Task material -
▬▬▬▬▬▬

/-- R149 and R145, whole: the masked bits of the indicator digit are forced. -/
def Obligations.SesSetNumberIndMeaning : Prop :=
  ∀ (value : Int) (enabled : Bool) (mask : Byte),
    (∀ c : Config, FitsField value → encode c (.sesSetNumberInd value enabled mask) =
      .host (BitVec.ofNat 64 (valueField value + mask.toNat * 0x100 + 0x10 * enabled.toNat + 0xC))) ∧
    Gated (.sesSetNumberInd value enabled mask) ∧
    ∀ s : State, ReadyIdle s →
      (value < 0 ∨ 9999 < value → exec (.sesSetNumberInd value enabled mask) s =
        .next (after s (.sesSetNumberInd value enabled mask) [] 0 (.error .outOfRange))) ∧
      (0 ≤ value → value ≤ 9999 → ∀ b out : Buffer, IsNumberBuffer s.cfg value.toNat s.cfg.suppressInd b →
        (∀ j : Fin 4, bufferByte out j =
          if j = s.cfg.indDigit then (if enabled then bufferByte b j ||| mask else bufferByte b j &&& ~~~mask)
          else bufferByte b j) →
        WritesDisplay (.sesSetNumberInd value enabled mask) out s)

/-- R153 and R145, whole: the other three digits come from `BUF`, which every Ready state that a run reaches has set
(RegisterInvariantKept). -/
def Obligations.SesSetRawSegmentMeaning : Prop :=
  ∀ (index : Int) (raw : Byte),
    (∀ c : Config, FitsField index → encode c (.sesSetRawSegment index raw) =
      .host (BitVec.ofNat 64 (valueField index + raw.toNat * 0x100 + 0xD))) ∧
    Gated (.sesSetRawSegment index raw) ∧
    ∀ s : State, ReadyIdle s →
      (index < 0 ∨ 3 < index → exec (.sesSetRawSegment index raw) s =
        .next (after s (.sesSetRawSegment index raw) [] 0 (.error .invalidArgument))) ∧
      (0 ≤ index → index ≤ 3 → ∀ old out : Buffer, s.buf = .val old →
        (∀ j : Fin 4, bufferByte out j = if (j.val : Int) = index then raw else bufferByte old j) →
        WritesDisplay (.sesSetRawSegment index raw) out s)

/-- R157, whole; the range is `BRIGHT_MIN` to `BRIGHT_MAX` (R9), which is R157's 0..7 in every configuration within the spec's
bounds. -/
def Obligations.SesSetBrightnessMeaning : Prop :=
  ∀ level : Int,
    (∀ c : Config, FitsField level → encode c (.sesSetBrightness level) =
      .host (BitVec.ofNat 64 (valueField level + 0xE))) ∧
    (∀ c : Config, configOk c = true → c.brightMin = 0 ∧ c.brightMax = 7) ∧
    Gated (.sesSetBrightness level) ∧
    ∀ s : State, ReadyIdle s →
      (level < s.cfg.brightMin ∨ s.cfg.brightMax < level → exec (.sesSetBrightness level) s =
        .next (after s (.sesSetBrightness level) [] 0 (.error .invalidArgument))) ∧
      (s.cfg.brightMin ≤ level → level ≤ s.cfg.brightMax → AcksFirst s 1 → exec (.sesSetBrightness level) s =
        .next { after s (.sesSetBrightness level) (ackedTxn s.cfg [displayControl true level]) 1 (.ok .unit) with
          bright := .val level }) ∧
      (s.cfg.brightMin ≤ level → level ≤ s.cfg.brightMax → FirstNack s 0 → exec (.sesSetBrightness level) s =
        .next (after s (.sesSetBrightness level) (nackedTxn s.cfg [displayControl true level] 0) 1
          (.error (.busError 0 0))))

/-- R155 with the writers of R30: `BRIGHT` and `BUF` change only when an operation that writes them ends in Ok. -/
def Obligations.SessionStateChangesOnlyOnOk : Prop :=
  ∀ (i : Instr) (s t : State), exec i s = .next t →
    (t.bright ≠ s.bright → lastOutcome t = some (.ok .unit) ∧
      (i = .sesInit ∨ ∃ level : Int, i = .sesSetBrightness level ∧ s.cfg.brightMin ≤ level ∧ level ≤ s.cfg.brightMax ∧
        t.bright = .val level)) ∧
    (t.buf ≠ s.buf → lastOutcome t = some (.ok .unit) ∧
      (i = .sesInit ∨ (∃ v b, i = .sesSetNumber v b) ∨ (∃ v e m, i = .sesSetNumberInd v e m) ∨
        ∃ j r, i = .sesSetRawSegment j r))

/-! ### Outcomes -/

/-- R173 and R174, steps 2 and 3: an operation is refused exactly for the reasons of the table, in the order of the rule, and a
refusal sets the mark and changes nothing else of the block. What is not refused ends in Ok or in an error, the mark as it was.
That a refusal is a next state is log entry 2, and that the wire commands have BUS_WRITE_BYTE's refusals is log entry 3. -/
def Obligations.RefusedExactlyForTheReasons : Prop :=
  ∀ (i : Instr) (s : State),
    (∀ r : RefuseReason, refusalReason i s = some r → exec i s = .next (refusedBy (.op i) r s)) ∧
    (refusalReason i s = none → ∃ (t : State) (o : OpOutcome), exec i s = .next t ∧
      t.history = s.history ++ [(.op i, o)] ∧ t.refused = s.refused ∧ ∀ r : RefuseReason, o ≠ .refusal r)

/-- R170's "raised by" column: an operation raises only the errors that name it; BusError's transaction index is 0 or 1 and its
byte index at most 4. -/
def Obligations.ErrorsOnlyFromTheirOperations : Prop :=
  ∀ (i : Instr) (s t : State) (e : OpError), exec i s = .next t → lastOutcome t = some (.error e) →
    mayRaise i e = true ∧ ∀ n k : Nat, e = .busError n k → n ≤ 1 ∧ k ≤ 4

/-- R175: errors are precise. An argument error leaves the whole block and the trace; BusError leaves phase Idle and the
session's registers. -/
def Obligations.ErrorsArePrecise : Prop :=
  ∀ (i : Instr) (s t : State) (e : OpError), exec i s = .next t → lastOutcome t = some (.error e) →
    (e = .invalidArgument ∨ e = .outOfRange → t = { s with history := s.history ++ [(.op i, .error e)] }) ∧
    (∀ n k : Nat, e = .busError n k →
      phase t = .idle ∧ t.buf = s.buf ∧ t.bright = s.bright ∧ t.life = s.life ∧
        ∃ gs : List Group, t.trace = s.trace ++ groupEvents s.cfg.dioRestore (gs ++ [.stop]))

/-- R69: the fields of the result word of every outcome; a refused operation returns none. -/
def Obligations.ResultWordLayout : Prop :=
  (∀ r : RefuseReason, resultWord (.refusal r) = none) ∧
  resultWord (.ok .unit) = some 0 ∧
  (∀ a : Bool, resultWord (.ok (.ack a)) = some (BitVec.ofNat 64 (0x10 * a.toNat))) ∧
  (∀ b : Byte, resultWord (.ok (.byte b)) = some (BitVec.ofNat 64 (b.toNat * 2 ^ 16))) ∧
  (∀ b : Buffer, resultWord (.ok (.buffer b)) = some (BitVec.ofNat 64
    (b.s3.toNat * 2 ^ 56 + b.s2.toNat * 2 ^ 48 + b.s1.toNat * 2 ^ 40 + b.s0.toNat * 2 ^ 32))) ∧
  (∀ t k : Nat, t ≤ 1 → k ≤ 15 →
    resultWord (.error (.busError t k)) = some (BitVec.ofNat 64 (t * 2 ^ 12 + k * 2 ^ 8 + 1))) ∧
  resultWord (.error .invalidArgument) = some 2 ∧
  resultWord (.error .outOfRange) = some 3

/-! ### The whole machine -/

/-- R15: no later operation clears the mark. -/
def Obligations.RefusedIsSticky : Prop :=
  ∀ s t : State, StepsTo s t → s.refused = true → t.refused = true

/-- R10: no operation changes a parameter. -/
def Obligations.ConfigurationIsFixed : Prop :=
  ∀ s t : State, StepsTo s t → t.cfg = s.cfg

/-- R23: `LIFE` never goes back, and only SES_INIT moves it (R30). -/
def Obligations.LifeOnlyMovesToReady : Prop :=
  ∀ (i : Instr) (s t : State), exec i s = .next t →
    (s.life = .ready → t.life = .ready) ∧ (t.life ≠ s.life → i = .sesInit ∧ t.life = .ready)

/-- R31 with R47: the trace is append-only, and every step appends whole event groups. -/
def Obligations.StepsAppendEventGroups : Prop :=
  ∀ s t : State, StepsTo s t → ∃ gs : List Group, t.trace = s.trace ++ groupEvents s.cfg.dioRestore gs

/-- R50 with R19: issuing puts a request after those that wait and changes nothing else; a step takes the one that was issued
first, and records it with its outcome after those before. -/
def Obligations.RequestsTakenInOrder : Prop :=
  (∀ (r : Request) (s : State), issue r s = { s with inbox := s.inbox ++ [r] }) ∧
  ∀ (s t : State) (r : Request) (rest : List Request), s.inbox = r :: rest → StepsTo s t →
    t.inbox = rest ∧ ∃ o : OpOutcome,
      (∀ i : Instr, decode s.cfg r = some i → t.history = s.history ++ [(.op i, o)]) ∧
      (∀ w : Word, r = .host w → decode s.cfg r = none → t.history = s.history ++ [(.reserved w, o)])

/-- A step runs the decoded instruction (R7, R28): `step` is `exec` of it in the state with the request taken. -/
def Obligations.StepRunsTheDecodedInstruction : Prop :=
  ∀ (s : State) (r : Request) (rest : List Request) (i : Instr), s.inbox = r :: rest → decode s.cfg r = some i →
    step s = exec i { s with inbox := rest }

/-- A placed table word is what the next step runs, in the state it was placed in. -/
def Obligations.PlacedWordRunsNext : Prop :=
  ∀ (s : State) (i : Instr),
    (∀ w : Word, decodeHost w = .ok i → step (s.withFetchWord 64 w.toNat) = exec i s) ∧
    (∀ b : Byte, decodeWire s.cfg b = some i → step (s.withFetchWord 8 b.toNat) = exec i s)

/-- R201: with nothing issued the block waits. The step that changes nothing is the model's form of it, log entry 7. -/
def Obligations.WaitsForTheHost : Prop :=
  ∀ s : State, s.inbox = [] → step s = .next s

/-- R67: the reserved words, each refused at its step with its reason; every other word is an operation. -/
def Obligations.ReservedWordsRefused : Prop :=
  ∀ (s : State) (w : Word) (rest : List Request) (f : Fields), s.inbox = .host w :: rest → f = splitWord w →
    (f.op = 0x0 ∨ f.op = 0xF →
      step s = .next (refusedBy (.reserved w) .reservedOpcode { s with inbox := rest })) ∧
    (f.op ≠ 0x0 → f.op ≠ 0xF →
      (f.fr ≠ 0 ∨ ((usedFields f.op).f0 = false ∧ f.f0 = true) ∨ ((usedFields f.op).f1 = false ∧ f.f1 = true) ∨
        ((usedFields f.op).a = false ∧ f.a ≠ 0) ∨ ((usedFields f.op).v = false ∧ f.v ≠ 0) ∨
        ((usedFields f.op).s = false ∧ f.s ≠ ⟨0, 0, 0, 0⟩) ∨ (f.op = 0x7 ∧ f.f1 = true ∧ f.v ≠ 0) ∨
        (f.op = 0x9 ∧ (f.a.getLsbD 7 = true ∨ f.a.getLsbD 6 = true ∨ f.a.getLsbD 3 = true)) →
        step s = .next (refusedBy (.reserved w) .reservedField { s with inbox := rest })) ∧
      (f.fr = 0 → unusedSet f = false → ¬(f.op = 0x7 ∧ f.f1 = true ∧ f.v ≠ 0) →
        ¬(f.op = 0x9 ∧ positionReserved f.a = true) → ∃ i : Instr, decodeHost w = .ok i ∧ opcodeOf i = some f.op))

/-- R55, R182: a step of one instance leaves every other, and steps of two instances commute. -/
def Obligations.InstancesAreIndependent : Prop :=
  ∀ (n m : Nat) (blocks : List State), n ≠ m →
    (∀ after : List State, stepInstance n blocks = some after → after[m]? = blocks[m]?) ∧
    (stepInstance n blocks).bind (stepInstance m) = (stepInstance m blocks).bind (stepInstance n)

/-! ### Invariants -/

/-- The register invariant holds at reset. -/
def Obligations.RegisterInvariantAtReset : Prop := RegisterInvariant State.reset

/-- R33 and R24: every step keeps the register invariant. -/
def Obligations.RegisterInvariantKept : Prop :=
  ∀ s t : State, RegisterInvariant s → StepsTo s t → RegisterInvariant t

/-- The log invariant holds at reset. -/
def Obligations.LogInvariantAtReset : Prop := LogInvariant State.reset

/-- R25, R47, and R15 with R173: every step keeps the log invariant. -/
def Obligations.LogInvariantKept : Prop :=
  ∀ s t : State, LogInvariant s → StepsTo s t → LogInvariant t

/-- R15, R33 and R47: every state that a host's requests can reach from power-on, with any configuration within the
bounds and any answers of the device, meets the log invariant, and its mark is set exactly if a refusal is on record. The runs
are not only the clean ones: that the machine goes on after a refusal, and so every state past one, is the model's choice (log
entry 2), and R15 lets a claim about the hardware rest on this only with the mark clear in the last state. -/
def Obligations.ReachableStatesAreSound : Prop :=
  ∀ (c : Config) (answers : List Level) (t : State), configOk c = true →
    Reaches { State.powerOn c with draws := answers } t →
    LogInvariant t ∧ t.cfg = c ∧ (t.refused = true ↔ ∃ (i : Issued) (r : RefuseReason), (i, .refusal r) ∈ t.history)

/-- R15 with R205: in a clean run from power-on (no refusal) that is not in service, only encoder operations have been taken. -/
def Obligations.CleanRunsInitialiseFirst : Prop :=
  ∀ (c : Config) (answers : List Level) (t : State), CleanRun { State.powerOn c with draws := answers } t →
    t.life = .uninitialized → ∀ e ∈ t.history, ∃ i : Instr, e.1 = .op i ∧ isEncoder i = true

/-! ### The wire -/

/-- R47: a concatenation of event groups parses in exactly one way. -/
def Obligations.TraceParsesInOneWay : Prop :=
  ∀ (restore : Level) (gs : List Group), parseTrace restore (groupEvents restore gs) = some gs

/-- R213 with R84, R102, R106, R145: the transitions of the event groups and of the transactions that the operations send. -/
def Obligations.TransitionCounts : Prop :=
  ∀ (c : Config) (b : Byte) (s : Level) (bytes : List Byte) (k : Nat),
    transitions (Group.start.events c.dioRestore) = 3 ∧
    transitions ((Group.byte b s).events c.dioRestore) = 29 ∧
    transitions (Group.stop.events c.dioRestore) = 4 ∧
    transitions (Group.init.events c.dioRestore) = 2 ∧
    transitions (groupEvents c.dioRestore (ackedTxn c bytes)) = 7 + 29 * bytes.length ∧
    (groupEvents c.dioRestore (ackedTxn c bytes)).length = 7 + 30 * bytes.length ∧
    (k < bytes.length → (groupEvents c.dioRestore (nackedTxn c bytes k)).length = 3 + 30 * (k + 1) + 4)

▬▬▬▬▬▬

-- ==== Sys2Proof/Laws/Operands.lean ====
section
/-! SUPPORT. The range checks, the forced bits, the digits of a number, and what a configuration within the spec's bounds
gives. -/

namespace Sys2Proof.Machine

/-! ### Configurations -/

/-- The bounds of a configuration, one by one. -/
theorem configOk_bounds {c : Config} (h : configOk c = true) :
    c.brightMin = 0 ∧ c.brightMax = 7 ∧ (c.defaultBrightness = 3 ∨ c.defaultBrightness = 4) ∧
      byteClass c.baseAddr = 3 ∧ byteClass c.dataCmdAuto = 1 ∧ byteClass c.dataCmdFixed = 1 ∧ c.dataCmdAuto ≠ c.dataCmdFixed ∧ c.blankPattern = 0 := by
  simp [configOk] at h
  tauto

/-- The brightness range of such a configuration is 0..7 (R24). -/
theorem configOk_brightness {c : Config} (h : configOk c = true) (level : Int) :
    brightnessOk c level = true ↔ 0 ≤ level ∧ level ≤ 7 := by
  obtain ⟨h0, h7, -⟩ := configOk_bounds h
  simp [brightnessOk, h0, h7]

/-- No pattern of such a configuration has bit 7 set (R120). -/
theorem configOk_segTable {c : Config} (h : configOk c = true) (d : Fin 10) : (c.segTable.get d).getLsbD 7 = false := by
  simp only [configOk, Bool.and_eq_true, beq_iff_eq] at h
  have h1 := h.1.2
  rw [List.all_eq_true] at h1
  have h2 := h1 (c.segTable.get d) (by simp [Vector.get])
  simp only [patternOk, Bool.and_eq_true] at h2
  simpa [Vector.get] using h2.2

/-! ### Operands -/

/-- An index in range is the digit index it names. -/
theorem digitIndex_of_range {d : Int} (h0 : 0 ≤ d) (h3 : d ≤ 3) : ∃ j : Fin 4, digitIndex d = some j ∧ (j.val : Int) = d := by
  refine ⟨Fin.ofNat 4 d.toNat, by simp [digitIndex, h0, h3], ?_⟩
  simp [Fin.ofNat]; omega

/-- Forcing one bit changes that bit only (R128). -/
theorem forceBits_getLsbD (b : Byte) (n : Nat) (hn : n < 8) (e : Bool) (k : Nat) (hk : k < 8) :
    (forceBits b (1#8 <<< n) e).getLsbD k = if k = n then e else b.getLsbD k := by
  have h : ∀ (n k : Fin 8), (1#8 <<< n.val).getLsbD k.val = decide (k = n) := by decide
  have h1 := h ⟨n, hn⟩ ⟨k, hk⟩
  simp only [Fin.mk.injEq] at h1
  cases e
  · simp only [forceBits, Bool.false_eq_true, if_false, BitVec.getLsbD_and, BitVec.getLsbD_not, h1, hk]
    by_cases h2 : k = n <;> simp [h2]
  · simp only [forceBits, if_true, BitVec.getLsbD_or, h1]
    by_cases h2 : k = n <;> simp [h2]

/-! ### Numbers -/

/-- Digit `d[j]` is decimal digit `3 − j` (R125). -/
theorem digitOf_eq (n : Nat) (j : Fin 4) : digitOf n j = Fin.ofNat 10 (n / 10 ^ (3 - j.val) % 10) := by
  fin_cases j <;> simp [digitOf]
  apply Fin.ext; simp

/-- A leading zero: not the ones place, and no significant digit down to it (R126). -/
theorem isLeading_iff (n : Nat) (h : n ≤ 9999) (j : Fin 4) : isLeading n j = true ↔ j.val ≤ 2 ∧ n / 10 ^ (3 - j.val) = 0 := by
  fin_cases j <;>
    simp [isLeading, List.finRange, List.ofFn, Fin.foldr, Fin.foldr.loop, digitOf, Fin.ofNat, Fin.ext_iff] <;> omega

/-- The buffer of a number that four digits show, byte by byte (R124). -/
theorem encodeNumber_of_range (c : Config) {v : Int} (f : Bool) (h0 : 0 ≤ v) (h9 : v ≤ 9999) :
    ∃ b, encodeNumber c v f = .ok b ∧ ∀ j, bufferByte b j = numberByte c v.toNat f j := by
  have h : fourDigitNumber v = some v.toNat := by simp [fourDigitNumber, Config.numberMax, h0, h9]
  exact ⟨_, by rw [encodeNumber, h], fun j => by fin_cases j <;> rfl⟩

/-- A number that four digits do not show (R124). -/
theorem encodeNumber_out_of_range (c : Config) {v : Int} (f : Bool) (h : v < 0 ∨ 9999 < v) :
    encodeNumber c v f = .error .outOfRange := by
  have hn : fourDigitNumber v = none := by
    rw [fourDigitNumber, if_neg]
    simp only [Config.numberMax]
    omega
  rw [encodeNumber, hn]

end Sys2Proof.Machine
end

▬▬▬▬▬▬

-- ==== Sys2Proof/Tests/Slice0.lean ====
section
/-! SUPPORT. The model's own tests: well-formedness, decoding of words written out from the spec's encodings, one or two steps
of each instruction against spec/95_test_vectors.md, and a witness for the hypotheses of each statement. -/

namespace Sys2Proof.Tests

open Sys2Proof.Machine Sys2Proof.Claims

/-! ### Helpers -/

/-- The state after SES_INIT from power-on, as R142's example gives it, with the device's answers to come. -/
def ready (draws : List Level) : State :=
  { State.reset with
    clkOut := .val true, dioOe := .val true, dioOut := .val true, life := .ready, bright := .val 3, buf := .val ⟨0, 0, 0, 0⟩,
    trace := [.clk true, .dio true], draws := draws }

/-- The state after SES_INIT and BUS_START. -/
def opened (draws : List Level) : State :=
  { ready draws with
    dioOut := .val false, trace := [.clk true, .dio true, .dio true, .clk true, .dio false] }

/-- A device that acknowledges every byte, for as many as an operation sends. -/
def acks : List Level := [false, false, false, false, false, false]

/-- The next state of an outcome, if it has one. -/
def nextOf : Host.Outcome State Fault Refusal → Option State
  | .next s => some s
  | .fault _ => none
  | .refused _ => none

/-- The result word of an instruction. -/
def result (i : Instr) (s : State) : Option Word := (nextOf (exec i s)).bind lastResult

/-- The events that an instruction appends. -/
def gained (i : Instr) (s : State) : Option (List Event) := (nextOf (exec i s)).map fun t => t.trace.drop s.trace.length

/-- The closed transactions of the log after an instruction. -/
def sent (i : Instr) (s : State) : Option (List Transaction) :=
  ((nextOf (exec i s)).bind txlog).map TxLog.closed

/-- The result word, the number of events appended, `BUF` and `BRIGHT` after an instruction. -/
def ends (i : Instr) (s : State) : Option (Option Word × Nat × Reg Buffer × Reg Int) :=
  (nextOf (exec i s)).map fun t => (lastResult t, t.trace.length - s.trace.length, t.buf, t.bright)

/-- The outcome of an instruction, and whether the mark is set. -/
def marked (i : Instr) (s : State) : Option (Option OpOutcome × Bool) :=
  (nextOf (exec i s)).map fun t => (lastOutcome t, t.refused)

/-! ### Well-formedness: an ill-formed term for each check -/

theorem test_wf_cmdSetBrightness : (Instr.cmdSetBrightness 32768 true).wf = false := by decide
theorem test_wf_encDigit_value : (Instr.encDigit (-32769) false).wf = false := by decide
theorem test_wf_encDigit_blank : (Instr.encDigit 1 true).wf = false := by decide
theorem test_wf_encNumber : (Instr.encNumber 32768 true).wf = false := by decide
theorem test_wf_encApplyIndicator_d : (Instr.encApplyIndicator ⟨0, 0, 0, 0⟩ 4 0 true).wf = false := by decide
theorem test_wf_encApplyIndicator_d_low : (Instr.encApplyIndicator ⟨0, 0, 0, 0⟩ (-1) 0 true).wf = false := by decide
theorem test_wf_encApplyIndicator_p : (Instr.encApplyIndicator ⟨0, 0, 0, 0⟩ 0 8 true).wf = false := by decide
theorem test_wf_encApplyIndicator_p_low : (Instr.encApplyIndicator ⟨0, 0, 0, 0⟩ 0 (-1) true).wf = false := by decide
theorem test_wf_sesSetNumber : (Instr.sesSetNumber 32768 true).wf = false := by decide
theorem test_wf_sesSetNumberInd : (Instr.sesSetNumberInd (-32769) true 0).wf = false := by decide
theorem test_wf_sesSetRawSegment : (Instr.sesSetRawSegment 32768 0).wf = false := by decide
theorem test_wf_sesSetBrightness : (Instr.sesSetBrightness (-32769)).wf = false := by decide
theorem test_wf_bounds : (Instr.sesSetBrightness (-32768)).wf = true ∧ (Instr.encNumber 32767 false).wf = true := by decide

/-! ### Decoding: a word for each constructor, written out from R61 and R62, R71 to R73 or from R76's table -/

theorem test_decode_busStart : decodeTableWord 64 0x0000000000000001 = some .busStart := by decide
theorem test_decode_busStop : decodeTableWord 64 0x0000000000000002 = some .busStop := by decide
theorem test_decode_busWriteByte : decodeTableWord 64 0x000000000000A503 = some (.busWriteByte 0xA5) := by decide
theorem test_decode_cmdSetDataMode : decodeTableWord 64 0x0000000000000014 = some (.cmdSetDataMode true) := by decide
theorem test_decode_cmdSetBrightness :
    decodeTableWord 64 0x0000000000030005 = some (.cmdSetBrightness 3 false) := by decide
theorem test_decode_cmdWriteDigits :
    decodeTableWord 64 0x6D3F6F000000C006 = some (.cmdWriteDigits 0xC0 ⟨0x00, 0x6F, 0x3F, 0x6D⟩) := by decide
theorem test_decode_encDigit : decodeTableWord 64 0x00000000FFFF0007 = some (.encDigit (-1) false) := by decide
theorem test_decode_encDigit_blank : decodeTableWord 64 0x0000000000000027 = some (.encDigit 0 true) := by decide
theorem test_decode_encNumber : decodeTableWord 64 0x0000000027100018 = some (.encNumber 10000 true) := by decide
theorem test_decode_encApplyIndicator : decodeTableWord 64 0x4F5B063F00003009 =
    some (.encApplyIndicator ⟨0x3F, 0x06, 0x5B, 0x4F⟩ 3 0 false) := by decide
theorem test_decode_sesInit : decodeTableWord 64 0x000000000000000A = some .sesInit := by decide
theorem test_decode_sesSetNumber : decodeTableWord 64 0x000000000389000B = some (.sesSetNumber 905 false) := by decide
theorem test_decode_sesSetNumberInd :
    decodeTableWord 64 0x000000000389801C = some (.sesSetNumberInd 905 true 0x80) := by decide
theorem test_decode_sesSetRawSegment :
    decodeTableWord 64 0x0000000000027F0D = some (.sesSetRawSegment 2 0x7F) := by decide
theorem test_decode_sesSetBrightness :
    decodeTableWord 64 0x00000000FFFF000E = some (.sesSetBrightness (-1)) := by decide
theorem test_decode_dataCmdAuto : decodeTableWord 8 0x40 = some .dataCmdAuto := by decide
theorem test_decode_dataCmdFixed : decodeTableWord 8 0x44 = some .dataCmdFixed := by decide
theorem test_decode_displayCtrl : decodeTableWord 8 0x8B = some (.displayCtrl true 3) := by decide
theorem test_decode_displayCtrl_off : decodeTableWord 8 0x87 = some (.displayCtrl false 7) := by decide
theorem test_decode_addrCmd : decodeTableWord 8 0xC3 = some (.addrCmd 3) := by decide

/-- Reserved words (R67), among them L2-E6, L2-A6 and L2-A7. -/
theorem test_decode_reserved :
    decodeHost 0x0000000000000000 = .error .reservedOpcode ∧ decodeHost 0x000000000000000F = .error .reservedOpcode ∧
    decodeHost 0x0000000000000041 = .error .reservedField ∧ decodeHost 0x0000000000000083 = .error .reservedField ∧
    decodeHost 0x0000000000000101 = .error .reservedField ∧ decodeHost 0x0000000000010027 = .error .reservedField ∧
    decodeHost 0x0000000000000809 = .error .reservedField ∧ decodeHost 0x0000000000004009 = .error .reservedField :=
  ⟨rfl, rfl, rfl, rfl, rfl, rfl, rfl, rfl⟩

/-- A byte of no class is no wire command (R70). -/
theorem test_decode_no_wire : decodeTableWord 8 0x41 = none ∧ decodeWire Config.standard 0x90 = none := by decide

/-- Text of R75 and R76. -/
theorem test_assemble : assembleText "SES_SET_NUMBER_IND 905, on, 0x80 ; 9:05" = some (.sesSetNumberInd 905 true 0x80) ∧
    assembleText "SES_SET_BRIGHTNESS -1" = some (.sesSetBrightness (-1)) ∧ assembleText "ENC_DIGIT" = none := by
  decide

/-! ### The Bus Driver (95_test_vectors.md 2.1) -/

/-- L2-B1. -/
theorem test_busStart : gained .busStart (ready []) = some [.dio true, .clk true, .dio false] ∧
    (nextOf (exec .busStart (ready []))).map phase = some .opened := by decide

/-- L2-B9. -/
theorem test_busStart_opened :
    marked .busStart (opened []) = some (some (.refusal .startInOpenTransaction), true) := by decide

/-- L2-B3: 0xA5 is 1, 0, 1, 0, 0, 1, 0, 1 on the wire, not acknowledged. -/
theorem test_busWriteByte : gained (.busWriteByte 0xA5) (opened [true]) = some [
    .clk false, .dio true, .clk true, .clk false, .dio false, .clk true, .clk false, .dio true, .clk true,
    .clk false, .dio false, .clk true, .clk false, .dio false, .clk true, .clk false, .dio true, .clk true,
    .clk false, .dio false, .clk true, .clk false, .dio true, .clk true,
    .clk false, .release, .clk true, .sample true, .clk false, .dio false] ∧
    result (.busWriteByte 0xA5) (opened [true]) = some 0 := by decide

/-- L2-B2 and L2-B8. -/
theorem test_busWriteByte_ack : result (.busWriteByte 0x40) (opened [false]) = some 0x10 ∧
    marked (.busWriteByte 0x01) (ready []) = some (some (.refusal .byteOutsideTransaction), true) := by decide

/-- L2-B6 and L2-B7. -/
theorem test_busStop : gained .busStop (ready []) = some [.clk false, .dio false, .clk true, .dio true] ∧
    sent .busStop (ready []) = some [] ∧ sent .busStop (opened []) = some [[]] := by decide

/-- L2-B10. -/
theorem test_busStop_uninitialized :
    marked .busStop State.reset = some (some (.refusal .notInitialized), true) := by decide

▬▬▬▬▬▬

Your task -
Scan the records for lines with the word "bind". Report how many, with no other words.

Exercise answer -
3